Implement Nvidia's Reduction kernel (Templates)

Jun 26, 2013 at 10:17 PM
I'd think anyone and everyone successfully writing parallel code would depend heavily on existing reduction code. NVIDIA publishes this example, but it uses templates which resemble generics to me, but I'm completely at a loss as to how to call this using managed code. Anyone have any insight or experience at this?
Jun 26, 2013 at 11:17 PM
to start with, C++ templates are not the same as generics in C#. You can think of templates as a description (or template) for the compiler how to create a function. The goal of generics is more or less the same, but once you have compiled a templated function, you can't distinguish it anymore from a “normal” function. And this is exactly the trick on how you can use templates with managedCuda: You simply put a dummy host function in your cu-file to tell the compiler how to instantiate the template and then use it the same way as any other kernel from managed code.
But, as templates are a C++ feature, you must omit ‘extern “C”’ in your source code and further, you must determine the new kernel name.

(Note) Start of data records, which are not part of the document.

-- ==== Sys2Proof/Machine/Hauler.lean ====
section
/-! DEFINITION. The host port's transport and requests (Chapter 17). -/
namespace Sys2Proof.Machine

/-! ### Connections and sessions (R784, R789, R807) -/

/-- The next free connection or session ID. -/
def freeId (s : State) : Nat :=
  let used := fun (i : Nat) => thas s.hauler.conns i || s.hauler.sessions.contains i
  (((List.range 100).map fun i => (s.hauler.nextConn - 1 + i) % 65535 + 1).find? fun i => !used i).getD 1

/-- IPv6 link-local address by modified EUI-64 of a MAC address (R808, RFC 4291): FE80::/64, the first octet's bit 1 inverted, FF FE in the middle. -/
def linkLocal (mac : BitVec 48) : IpAddr :=
  let m := mac.toNat
  .v6 (BitVec.ofNat 128 (0xFE80 * 2 ^ 112 + (m / 2 ^ 24 ^^^ 0x020000) * 2 ^ 40 + 0xFFFE * 2 ^ 24 + m % 2 ^ 24))

/-- Addresses at which a port answers (R782, R808): the host port at those of the ring's NETWORK section, a management port at its link-local one
in every state and, once a ring is verified, at those that the ring gives it. -/
def portAddrs (s : State) (p : EtherPort) : List IpAddr :=
  match p, s.dev.ring with
  | .host, some r => .v6 r.hostV6 :: (r.hostV4.map IpAddr.v4).toList
  | .host, none => []
  | .mgmtA, r => linkLocal s.bark.made.macA :: ((r.map (·.mgmtA)).getD [])
  | .mgmtB, r => linkLocal s.bark.made.macB :: ((r.map (·.mgmtB)).getD [])

/-- A UDP packet reaches the port's service: Hauler on 47600, the Warden protocol on 47601, at an address of the port (R782, R807, R808). -/
def listens (s : State) (u : Udp) : Bool :=
  decide (u.udpPort = if u.port = .host then 47600 else 47601) && (portAddrs s u.port).contains u.dst

/-- OPEN (R782, R784, R807): at the host port a Hauler connection, of which 64 are accepted; at a management port a Warden session, of which 8
are. -/
def execHauOpen (u : Udp) (wantsNotices : Bool) (s : State) : Host.Outcome State Fault Refusal :=
  .next (
    let k := freeId s
    if !listens s u then s
    else if u.port ≠ .host then
      if !lookoutUp s || decide (s.dev.startStep < 2) then s
      else if 8 ≤ s.hauler.sessions.length then emit (.hauler 5 0 0 0 0) s
      else
        beginView (.warden k) (emit (.openOk k 8192 false) { s with hauler.sessions := s.hauler.sessions ++ [k], hauler.nextConn := k % 65535 + 1 })
    else if !s.optics.hostUp then s
    else if 64 ≤ s.hauler.conns.length then emit (.hauler 5 0 0 0 0) s
    else
      let s := { s with hauler.conns := tput s.hauler.conns k { notices := wantsNotices }, hauler.nextConn := k % 65535 + 1 }
      beginView (.hauler k) (emit (.openOk k 8192 wantsNotices) s))

/-- A connection or session ends (R789). -/
def endPath (k : Nat) (s : State) : State :=
  if thas s.hauler.conns k then endConn k s else { s with hauler.sessions := s.hauler.sessions.filter (· != k) }

/-- CLOSE (R789). -/
def execClose (conn : Nat) (s : State) : Host.Outcome State Fault Refusal := .next (endPath conn s)

/-- HAULER_RESET (R789): as CLOSE. -/
def execHaulerReset (conn : Nat) (s : State) : Host.Outcome State Fault Refusal := .next (endPath conn s)

/-- CONNECTION_TIMEOUT (R788): the device closes the connection with RESET. -/
def execConnectionTimeout (conn : Nat) (s : State) : Host.Outcome State Fault Refusal :=
  .next (if thas s.hauler.conns conn || s.hauler.sessions.contains conn then endPath conn (emit (.hauler 5 conn 0 0 0) s) else s)

/-! ### Sequence numbers and acknowledgement (R785 to R787) -/

/-- `a` comes before `b`, modulo 2^32. -/
def seqBefore (a b : Word) : Bool := a != b && decide ((b - a).toNat < 2 ^ 31)

def updConn (k : Nat) (f : Conn → Conn) (s : State) : State :=
  if thas s.hauler.conns k then { s with hauler.conns := tput s.hauler.conns k (f (tget s.hauler.conns k {})) } else s

/-- A packet without new data leaves: an ACK, or a DATA packet sent again. -/
def sendPacket (kind k : Nat) (seq : Word) (s : State) : State :=
  let c := tget s.hauler.conns k {}
  emit (.hauler kind k c.rxNext (sackOf c) seq) (updConn k (fun c => { c with unackedRx := 0 }) s)

/-- Half the window, of at least 8 packets (R787). -/
def halve (w : Nat) : Nat := max 8 (w / 2)

/-- A DATA packet is sent again: its timeout doubles up to 100 ms, and the window halves (R786, R787). -/
def resend (k : Nat) (seq : Nat) (gap : Bool) (s : State) : State :=
  let again := fun (e : Nat × Nat × Bool) => if e.1 = seq then (e.1, min 100000 (2 * e.2.1), e.2.2 || gap) else e
  sendPacket 2 k (BitVec.ofNat 32 seq) (updConn k (fun c => { c with unacked := c.unacked.map again, window := halve c.window }) s)

/-- Sequence numbers that a sack reports received. -/
def sacked (ack : Word) (sack : DWord) : List Word :=
  ((List.range 64).filter fun i => sack.getLsbD i).map fun i => ack + 1 + BitVec.ofNat 32 i

/-- Takes an acknowledgement (R785, R787): what is acknowledged leaves, and each round trip without loss widens the window by one. -/
def ackConn (ack : Word) (got : List Word) (c : Conn) : Conn :=
  let kept := c.unacked.filter fun e => !seqBefore (BitVec.ofNat 32 e.1) ack && !got.contains (BitVec.ofNat 32 e.1)
  let round := !c.unacked.isEmpty && !seqBefore ack c.roundEnd
  { c with unacked := kept, window := if round then min 4096 (c.window + 1) else c.window, roundEnd := if round then c.txNext else c.roundEnd }

/-- Packets with 3 or more received behind them, not yet sent again for it (R786). -/
def gaps (got : List Word) (c : Conn) : List Nat :=
  (c.unacked.filter fun e => !e.2.2 && decide (3 ≤ got.countP fun g => seqBefore (BitVec.ofNat 32 e.1) g)).map (·.1)

/-- Acknowledgement fields of an arriving packet: releases, gap retransmissions, and what the window then lets go. -/
def takeAckFields (g : HSeg) (s : State) : State :=
  let got := sacked g.ack g.sack
  let s := updConn g.conn (ackConn g.ack got) s
  let s := (gaps got (tget s.hauler.conns g.conn {})).foldl (fun s q => resend g.conn q true s) s
  pump g.conn s

/-- HAULER_ACK (R785). -/
def execHaulerAck (g : HSeg) (s : State) : Host.Outcome State Fault Refusal :=
  .next (if thas s.hauler.conns g.conn then takeAckFields g s else s)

The compiler encodes all the information about what instance of your template to use inside the name (aka name mangling). You can simply compile to ptx and open the file with a text editor to look up the new mangled names you have to use with managedCuda.
If all that sounds too complicated, have a look at the GrabCutNPP sample, many kernels there are templates. E.g. -> line 82 is the template kernel and line 111 is the dummy host function to call it. From this you get three kernels that you can use as
        ApplyMatteKernelMode0 = ctx.LoadKernelPTX(kernel, "_Z16ApplyMatteKernelILi0EEvP6uchar4iPKS0_iPKhiii");
        ApplyMatteKernelMode1 = ctx.LoadKernelPTX(kernel, "_Z16ApplyMatteKernelILi1EEvP6uchar4iPKS0_iPKhiii");
        ApplyMatteKernelMode2 = ctx.LoadKernelPTX(kernel, "_Z16ApplyMatteKernelILi2EEvP6uchar4iPKS0_iPKhiii");
Jun 27, 2013 at 11:58 AM
Thank you so much! Just like everything else; it's simple once you understand it.